Presumably there will be an officially recommended method on AVG's LinkScanner forum.
[freeforum.avg.com...]
If not, just ask them.
...
"The change from 1813 to SV1 was part of a planned release"
So AVG planned to change from something easily fooled to... something easily fooled...
Interesting concept.
"I wouldn't visit any website that we show a red verdict for, except on a goat pc."
You shouldn't visit any website it shows green for either - unless you enjoy Russian Roulette.
...
I have listed the hits from both known UAs below (that's 1813 and user-agent: prefix). Logs for today (Monday 30th June) are short by 4 hours but they look like hitting Sunday's target. Hits are from two servers: first server has about 60 web sites of varying popularity (composite hits from all are logged below); second server is a fairly popular single-site server.
Not sure why the discrepancy on Thursday/Friday but could be due to the second server being mainly UK domestic/social-club visitors whilst the first server is world-wide visitors.
Hits shown are from trap logs not from site logs.
Note that the hits are a total of both types of UA so some are single-hit (GET only) and some are double-hit (HEAD plus GET) - the latter counts as two hits in the totals below (sorry about that!). Both servers seem to be roughly equally split between the two types.
If the SV1 UA is being used without a prefix then it's not being used as a HEAD/GET pair since I'm trapping that UA separately and seeing no obvious IP pairing.
In theory one would expect an increase of aggregate hits as the HEAD/GET system takes over from the GET version. One would not expect a large drop as shown. I should check site logs for HEAD accesses but have no time at present to do so.
Dates are all June 2008...
Thu 19 952 2611
Fri 20 855 2229
Sat 21 797 2499
Sun 22 848 2982
Mon 23 974 3085
Tue 24 927 3055
Wed 25 1233 3248
Thu 26 1151 708
Fri 27 1133 442
Sat 28 305 460
Sun 29 264 584
Mon 30 254 456
If the SV1 UA is being used without a prefix then it's not being used as a HEAD/GET pair since I'm trapping that UA separately and seeing no obvious IP pairing.

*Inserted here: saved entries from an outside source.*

@[simp] theorem execClearRestrict_mask (m : StateField → Bool) (a : Source) (n : LinkIx) (s : State) (h_regs : m .regs = true) (h_kpr : m .kpr = true) (h_lanes : m .lanes = true) (h_links : m .links = true) (h_csw : m .csw = true) (h_sec : m .sec = true) (h_script : m .script = true) (h_free : m .free = true) :
    State.Keeps m s (execClearRestrict a n s) := by
  unfold execClearRestrict
  simp [*]

@[simp] theorem State.startDrain_mask (m : StateField → Bool) (s : State) (n : Nat) (h_links : m .links = true) :
    State.mask m (State.startDrain s n) = State.mask m s := by
  unfold State.startDrain
  simp [*]

@[simp] theorem execLinkDisable_mask (m : StateField → Bool) (a : Source) (n : LinkIx) (value : Word) (s : State) (h_regs : m .regs = true) (h_kpr : m .kpr = true) (h_lanes : m .lanes = true) (h_links : m .links = true) (h_csw : m .csw = true) (h_sec : m .sec = true) (h_script : m .script = true) (h_free : m .free = true) :
    State.Keeps m s (execLinkDisable a n value s) := by
  unfold execLinkDisable
  simp [*]

@[simp] theorem execLinkEnable_mask (m : StateField → Bool) (a : Source) (n : LinkIx) (value : Word) (s : State) (h_regs : m .regs = true) (h_kpr : m .kpr = true) (h_clk : m .clk = true) (h_lanes : m .lanes = true) (h_links : m .links = true) (h_csw : m .csw = true) (h_sec : m .sec = true) (h_script : m .script = true) (h_free : m .free = true) :
    State.Keeps m s (execLinkEnable a n value s) := by
  unfold execLinkEnable
  simp [*]

@[simp] theorem execLinkDrainDeadline_mask (m : StateField → Bool) (n : LinkIx) (s : State) (h_regs : m .regs = true) (h_kpr : m .kpr = true) (h_clk : m .clk = true) (h_lanes : m .lanes = true) (h_links : m .links = true) (h_csw : m .csw = true) (h_sec : m .sec = true) (h_free : m .free = true) :
    State.Keeps m s (execLinkDrainDeadline n s) := by
  unfold execLinkDrainDeadline
  extract_lets x s0 s1 s2 s3
  split
  · rfl
  · split
    · rfl
    · have h0 : State.mask m s0.1 = State.mask m s := by
        unfold s0
        refine (State.mask_foldl_fst m _ (fun p x => ?_) _ _).trans ?_ <;> simp [*]
      have h1 : State.mask m s1 = State.mask m s0.1 := by
        unfold s1
        refine (State.mask_foldl_fst m _ (fun p x => ?_) _ _).trans ?_ <;> simp [*]
      have h2 : State.mask m s2 = State.mask m s1 := by unfold s2; simp [*]
      have h3 : State.mask m s3 = State.mask m s2 := by unfold s3; simp [*]
      rw [State.keeps_next]
      split
      · rw [State.leaveUp_mask, h3, h2, h1, h0] <;> assumption
      · rw [h3, h2, h1, h0]

end Sys2Proof.Machine
end

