-- ==== Sys2Proof/Laws/Frame/EruOps.lean ====
section
/-! SUPPORT. What each function of Machine/EruOps.lean leaves alone. -/

namespace Sys2Proof.Machine

@[simp] theorem State.setEru_mask (m : StateField → Bool) (s : State) (x : Eru) (h_eru : m .eru = true) :
    State.mask m (State.setEru s x) = State.mask m s := by
  unfold State.setEru
  rw [State.mask_mk] <;> simp [*]

@[simp] theorem State.eruCycle_mask (m : StateField → Bool) (s : State) (h_eru : m .eru = true) :
    State.mask m (State.eruCycle s) = State.mask m s := by
  unfold State.eruCycle
  repeat' first | (simp [*]; done) | (rw [State.mask_mk] <;> simp [*]; done) | refine (State.mask_foldl m _ (fun t x => ?_) _ _).trans ?_ | refine (State.mask_foldl_fst m _ (fun p x => ?_) _ _).trans ?_ | refine (State.mask_foldl_snd m _ (fun p x => ?_) _ _).trans ?_ | split | simp [*]

@[simp] theorem State.wakeEru_mask (m : StateField → Bool) (s : State) (h_regs : m .regs = true) (h_kpr : m .kpr = true) :
    State.mask m (State.wakeEru s) = State.mask m s := by
  unfold State.wakeEru
  repeat' first | (simp [*]; done) | (rw [State.mask_mk] <;> simp [*]; done) | refine (State.mask_foldl m _ (fun t x => ?_) _ _).trans ?_ | refine (State.mask_foldl_fst m _ (fun p x => ?_) _ _).trans ?_ | refine (State.mask_foldl_snd m _ (fun p x => ?_) _ _).trans ?_ | split | simp [*]

@[simp] theorem State.noteBusy_mask (m : StateField → Bool) (s : State) (h_kpr : m .kpr = true) :
    State.mask m (State.noteBusy s) = State.mask m s := by
  unfold State.noteBusy
  repeat' first | (simp [*]; done) | (rw [State.mask_mk] <;> simp [*]; done) | refine (State.mask_foldl m _ (fun t x => ?_) _ _).trans ?_ | refine (State.mask_foldl_fst m _ (fun p x => ?_) _ _).trans ?_ | refine (State.mask_foldl_snd m _ (fun p x => ?_) _ _).trans ?_ | split | simp [*]

@[simp] theorem State.countAddend_mask (m : StateField → Bool) (s : State) (code : Nat) (len : Nat) (before : ASlot) (after : ASlot) (a : Addend) (h_regs : m .regs = true) (h_eru : m .eru = true) :
    State.mask m (State.countAddend s code len before after a) = State.mask m s := by
  unfold State.countAddend
  split <;> simp [*]

@[simp] theorem State.setCell_mask (m : StateField → Bool) (s : State) (k : Nat) (x : ASlot) (h_eru : m .eru = true) :
    State.mask m (State.setCell s k x) = State.mask m s := by
  unfold State.setCell
  simp [*]

@[simp] theorem State.cellAtomic_mask (m : StateField → Bool) (s : State) (pkey : Nat) (addr : Nat) (modTop : Nat) (fmt : Nat) (operand : Nat) (h_regs : m .regs = true) (h_eru : m .eru = true) (h_free : m .free = true) :
    State.mask m (State.cellAtomic s pkey addr modTop fmt operand).2.2 = State.mask m s := by
  unfold State.cellAtomic
  repeat' first | (simp [*]; done) | (rw [State.mask_mk] <;> simp [*]; done) | refine (State.mask_foldl m _ (fun t x => ?_) _ _).trans ?_ | refine (State.mask_foldl_fst m _ (fun p x => ?_) _ _).trans ?_ | refine (State.mask_foldl_snd m _ (fun p x => ?_) _ _).trans ?_ | split | simp [*]

end Sys2Proof.Machine
end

I'll say it again, you can't just check the SV1 UA because it's a legit UA if I'm not mistaken and you can't attribute all of it to AVG anyway because other junk uses it as well.
For instance, so far today the UA with SV1 has hit my site 12,939 times.
Out of that there are 2,398 GETs from AVG or some other incarnation of that link scanner technology, but there are only 247 HEAD requests.
[edited by: incrediBILL at 8:45 pm (utc) on June 30, 2008]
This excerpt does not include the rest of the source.